From our results detailed previously, we found that “untrained” junior medical staff performed significantly better in estimating the inclination angle using the iPhone application compared with the freehand method (P = .02). This suggests a potential role for the usage of iPhone applications by junior surgeons or trainees to assist in overcoming the steep learning curve of achieving the target angles more accurately.

However, there is no statistically significant difference in estimating the anteversion angle by all participants and subgroups using the 3 methods. Our findings are similar to that in the study by Peters et al [8], [13], where there is lack of statistical significance in iPhone application in assessing anteversion angles.

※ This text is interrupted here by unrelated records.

/-- Of a cleared context everything but the tile's rows, tags, carry and mark is as it was. -/
theorem Ctx.cleared_frame {q : Nat} {tag : BitVec 4} : u.cleared q tag =
    { u with
      rows := (u.clearRows (16 * q) tag 16).rows
      tags := (u.clearRows (16 * q) tag 16).tags
      carries := FMap.set [] u.carries q []
      tileSat := NSet.erase u.tileSat q } :=
  congrArg (fun w : Ctx => ({ w.setCarry q [] with tileSat := NSet.erase u.tileSat q } : Ctx)) Ctx.clearRows_frame

/-- The answer of `mclr` is all it writes besides. -/
theorem Ctx.mclr_frame : u.mclr f = { u.cleared f.b.toNat (BitVec.ofNat 4 f.ty.toNat) with
    regs := (u.mclr f).regs, pois := (u.mclr f).pois } := by
  unfold Ctx.mclr
  split <;> rfl

theorem Ctx.mclr_regs_kept (ha : f.a = 0xFF) : (u.mclr f).regs = u.regs := by
  rw [Ctx.mclr, if_pos ha, Ctx.cleared_frame]

theorem Ctx.mclr_regs (ha : f.a ≠ 0xFF) : (u.mclr f).regs = FMap.set 0 u.regs f.a.toNat (u.tileFound f.b.toNat) := by
  rw [Ctx.mclr, if_neg ha, Ctx.cleared_frame]
  rfl

theorem Ctx.mclr_reg_ne {n : Nat} (hn : n ≠ f.a.toNat) : (u.mclr f).reg n = u.reg n := by
  by_cases ha : f.a = 0xFF
  · rw [Ctx.reg, Ctx.mclr_regs_kept ha]
    rfl
  · rw [Ctx.reg, Ctx.mclr_regs ha]
    exact FMap.get_set_ne _ _ _ _ _ hn

theorem NSet.contains_erase_self (l : NSet) (n : Nat) : (NSet.erase l n).contains n = false := by
  simp [NSet.erase]

theorem NSet.contains_erase_ne {l : NSet} {n k : Nat} (hk : k ≠ n) : (NSet.erase l n).contains k = l.contains k := by
  rw [Bool.eq_iff_iff, List.contains_iff_mem, List.contains_iff_mem, NSet.mem_erase]
  exact and_iff_left hk

/-! ## `mcsum` (R201) -/

/-- The sums that `mcsum` computes from the codes of a plane. -/
theorem execMcsum_computed {p : Plane} (h : Issues s (.mcsum f) r u) (hw : s.planesWait r.key (.mcsum f) = false)
    (hp : s.planeAt r.core (if f.imm.getLsbD 1 then 0 else 1) = p) (hty : groupedTy p.wfmt = true) (hi : f.imm.getLsbD 0 = true)
    (hg : p.g ≠ 0) (hf : p.failc = none) : exec (.mcsum f) s = .next (s.completes (.mcsum f) r u
      (u.begun.setRow f.a.toNat (rowOfLanes 16 ((List.range 128).map fun i =>
        if i / 64 < portions p.g then p.codeSum (i / 64) (i % 64) else 0)) 2)) := by
  unfold exec execMcsum
  refine issueInstr_completes h ?_
  have hw' : s.begun.planesWait (envOf (.mcsum f) r u).ref.key (.mcsum (envOf (.mcsum f) r u).f) = false := hw
  have hp' : s.begun.planeAt (envOf (.mcsum f) r u).core (if (envOf (.mcsum f) r u).f.imm.getLsbD 1 = true then 0 else 1) = p := hp
  have hi' : (envOf (.mcsum f) r u).f.imm.getLsbD 0 = true := hi
  have hg' : (p.g == 0) = false := by simpa using hg
  simp only [hw', hp', hty, hi', hg', hf, Bool.false_eq_true, ↓reduceIte, Bool.not_true, Bool.or_self]
  rfl

/-- The sums that `mcsum` takes from the plane. -/
theorem execMcsum_loaded {p : Plane} (h : Issues s (.mcsum f) r u) (hw : s.planesWait r.key (.mcsum f) = false)
    (hp : s.planeAt r.core (if f.imm.getLsbD 1 then 0 else 1) = p) (hty : groupedTy p.wfmt = true) (hi : f.imm.getLsbD 0 = false)
    (hg : p.sf = true) (hf : p.fails = none) : exec (.mcsum f) s = .next (s.completes (.mcsum f) r u
      (u.begun.setRow f.a.toNat (rowOfLanes 16 ((List.range 128).map fun i =>
        if i / 64 < portions p.g then (FMap.get 0 p.sums i).toNat else 0)) 2)) := by
  unfold exec execMcsum
  refine issueInstr_completes h ?_
  have hw' : s.begun.planesWait (envOf (.mcsum f) r u).ref.key (.mcsum (envOf (.mcsum f) r u).f) = false := hw
  have hp' : s.begun.planeAt (envOf (.mcsum f) r u).core (if (envOf (.mcsum f) r u).f.imm.getLsbD 1 = true then 0 else 1) = p := hp
  have hi' : (envOf (.mcsum f) r u).f.imm.getLsbD 0 = false := hi
  simp only [hw', hp', hty, hi', hg, hf, Bool.false_eq_true, ↓reduceIte, Bool.not_true, Bool.or_self]
  rfl

theorem groupedTy_iff (n : Nat) : groupedTy n = true ↔ n = 11 ∨ n = 12 := by
  simp [groupedTy]

end Sys2Proof.Machine

open Sys2Proof Sys2Proof.Machine

/-- Settles O35: plane loads and swaps enter the port, and `mclr` and `mcsum` answer at once. -/
theorem planeAndTileInstructions : Obligations.PlaneAndTileInstructions := by
  refine ⟨fun s r u f parts x => ⟨?mwld, ?mwsc, fun hi => execMwsw_waits hi⟩, fun s r u f => ⟨?mclr, ?mcsum⟩⟩
  case mwld => exact fun hi hp hd => execMwld_posts hi hp hd
  case mwsc => exact fun hi hp hd => execMwsc_posts hi hp hd
  case mclr =>
    intro hi
    refine ⟨u.begun.mclr f, execMclr_completes hi, ?rows, ?tags, ?others, ?mark, ?marks, ?regs, ?carry, ?found, ?kept, ?frame⟩
    case regs => exact fun n hn => Ctx.mclr_reg_ne (u := u.begun) hn
    case kept => exact fun ha => Ctx.mclr_regs_kept (u := u.begun) ha
    all_goals rw [Ctx.mclr_frame, Ctx.cleared_frame]
    case rows => exact fun hwf j hj => Ctx.clearRows_row (u := u.begun) hwf hj
    case tags => exact fun hwf j hj => Ctx.clearRows_tagOf (u := u.begun) hwf hj
    case others => exact fun n hn => Ctx.clearRows_other (u := u.begun) hn
    case mark => exact NSet.contains_erase_self _ _
    case marks => exact fun n hn => ⟨NSet.contains_erase_ne hn, FMap.get_set_ne _ _ _ _ _ hn⟩
    case carry => exact fun hwf => FMap.get_set_self _ _ _ _ hwf
    case found =>
      intro hwf ha
      rw [Ctx.mclr_regs ha]
      refine (FMap.get_set_self _ _ _ _ hwf).trans ?_
      simp only [Ctx.tileFound, List.isEmpty_iff]
      rfl
    case frame => exact ⟨rfl, rfl, rfl⟩
  case mcsum =>
    intro hi hw hty
    have hg := (groupedTy_iff _).mpr hty
    exact ⟨fun himm hz hf => execMcsum_computed hi hw rfl hg himm hz hf, fun himm hsf hf => execMcsum_loaded hi hw rfl hg himm hsf hf⟩
end

section
/-!
Multiply-accumulate and the state-space instructions (R196 to R199, R203 to R210).
-/
namespace Sys2Proof.Machine

open Sys2Proof

variable {s t x y z : State} {r : SlotRef} {u v : Ctx} {f : Fields} {i : Instr} {e : Env} {p : Word} {bs hs : List Byte}

/-! ## The INT8 lane (R197) -/

/-- The dot product of exact values is the sum of their products. -/
theorem dotProduct_int8 {xs ys : List Nat} (h : xs.length = ys.length) :
    dotProduct (xs.map (matValue 1)) (ys.map (matValue 1)) = some ((xs.zip ys).map fun p => signed p.1 8 * signed p.2 8).sum := by
  induction xs generalizing ys with
  | nil => cases ys <;> rfl
  | cons a xs ih =>
    cases ys with
    | nil => simp at h
    | cons b ys =>
      have hrest := ih (ys := ys) (by simpa using h)
      simp only [List.map_cons, List.zip_cons_cons, List.sum_cons]
      exact congrArg (fun d => Option.map (signed a 8 * signed b 8 + ·) d) hrest

theorem macPlain_int8 (acc : Nat) (d : Int) : macPlain 1 acc (some d) =
    (lowBits (max (-(2 ^ 31)) (min (2 ^ 31 - 1) (signed acc 32 + d))) 32,
      if max (-(2 ^ 31)) (min (2 ^ 31 - 1) (signed acc 32 + d)) = signed acc 32 + d then 0 else flSAT,
      decide (max (-(2 ^ 31)) (min (2 ^ 31 - 1) (signed acc 32 + d)) ≠ signed acc 32 + d)) := by
  have hc := clampInt_eq (y := signed acc 32 + d) (lo := -(2 ^ 31)) (hi := 2 ^ 31 - 1) (by decide)
  unfold macPlain
  rw [if_pos rfl, Option.getD_some, hc]
  dsimp only
  split <;> simp_all [flSAT]

/-! ## The occupancy of the array (R196 to R199) -/

/-- The bytes of an activation row: 64 elements, and the side words of a grouped format. -/
theorem actRowBytes_eq (q : Plane) (ty : Nat) : actRowBytes q ty = 8 * (if ty = 9 then 16 else if ty = 10 then 32 else 8) +
    (if ty = 11 ∨ ty = 12 then 4 * (if q.g = 32 then 2 else 1) else 0) := by
  have helem : codeWidth (actTag ty) = if ty = 9 then 16 else if ty = 10 then 32 else 8 := by
    unfold codeWidth actTag
    by_cases h : ty = 11
    · subst h
      rfl
    · rw [if_neg h, if_neg h]
  simp only [actRowBytes, actBytes, helem, groupedTy_iff, portions]

section Mac

variable {zero : Bool} {acts : List Nat} (h : Issues s i r u) (hx : exec i s = macInstr i zero s)
  (hw : s.planesWait r.key i = false)

include h hx hw

/-- A failing check of a multiply-accumulate traps. -/
theorem macInstr_traps {w : Trap} (ht : macTrap (s.planeAt r.core 0) u i.fields.ty.toNat i.fields.a.toNat zero = some w) :
    exec i s = .next (s.begun.trapsAt r u w) := by
  rw [hx]
  refine issueInstr_traps (t := s.begun) (e := w) h ?_
  refine (if_neg (Bool.eq_false_iff.mp hw)).trans ?_
  have ht' : macTrap (s.begun.planeAt (envOf i r u).core 0) u.begun (envOf i r u).f.ty.toNat (envOf i r u).f.a.toNat zero = some w := ht
  dsimp only
  rw [ht']

/-- One whose checks pass reads its activation rows and occupies the array. -/
theorem macInstr_streams (ht : macTrap (s.planeAt r.core 0) u i.fields.ty.toNat i.fields.a.toNat zero = none)
    (hd : s.begun.drain u.key = .ok x)
    (hr : x.readActs (envOf i r u) u.begun (actRowBytes (s.planeAt r.core 0) i.fields.ty.toNat)
      (actRows u.begun i.fields (actRowBytes (s.planeAt r.core 0) i.fields.ty.toNat)) = .ok (t, acts)) {last : Nat}
    (hl : max (t.ck + 1) ((s.arrayAt r.core).lastE + 1) + occupancy i.fields.ty.toNat - 1 = last) :
    exec i s = .next (((t.setArray r.core { t.arrayAt r.core with lastE := last }).schedule (max (t.ck + 23) (last + 7))
      (.mmacWrite r.core)).awaits i r u (.mmac ⟨macWrites (s.planeAt r.core 0) i.fields.a.toNat
        (macRows (s.planeAt r.core 0) u i.fields.a.toNat zero acts), npcOf i u, none⟩)) := by
  subst hl
  rw [hx]
  refine issueInstr_awaits h ?_
  refine (if_neg (Bool.eq_false_iff.mp hw)).trans ?_
  have ht' : macTrap (s.begun.planeAt (envOf i r u).core 0) u.begun (envOf i r u).f.ty.toNat (envOf i r u).f.a.toNat zero = none := ht
  dsimp only
  rw [ht']
  refine (State.afterDrain_of_drains (s := s.begun) (u := u.begun) (need := true) hd _).trans ?_
  have hr' : x.readActs (envOf i r u) u.begun (actRowBytes (s.begun.planeAt (envOf i r u).core 0) (envOf i r u).f.ty.toNat)
    (actRows u.begun (envOf i r u).f (actRowBytes (s.begun.planeAt (envOf i r u).core 0) (envOf i r u).f.ty.toNat)) = .ok (t, acts) := hr
  rw [hr']
  rfl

There are several limitations in our study. First, our sample size was small in the “trained” group, leading to potential sampling bias. However, the subgroup of interest in this study is the “untrained” group, and our focus is to demonstrate and compare the 3 methods in aiding surgical trainees of limited experiences in achieving target angles. Second, our study method used to measure the angles does not necessarily represent the radiographic or postoperative outcome of acetabular cup positioning [14]. Nonetheless, it is an objective and simple way to compare the 3 methods available to achieve specific target angles intraoperatively. Third, the measurement of the anteversion angle using a laser projection anteriorly is only an approximation of the true anteversion angle described by Lewinnek et al [1]. We acknowledge that these angles achieved using our simple set-up might not translate into radiographic or clinical outcomes of the hip arthroplasty; however, this project serves as a pilot study for further projects where this technology may be implemented in real clinical practice.

Conclusions

Accurate acetabular cup positioning is a crucial step during THA to minimize the risk of complications. Our study showed a statistical significance in improvement in achieving target inclination angles in “untrained” group with the use of iPhone application. We believe that there is a role for iPhone application in improving acetabular cup positioning especially in achieving a consistent inclination angle. This method is believed to be minimally invasive, less time-consuming, and cheaper than other methods such as computer navigation or computed tomography–based navigation. We hope to aim for further studies using iPhone technology in real clinical practice to assess its practicality compared with other methods.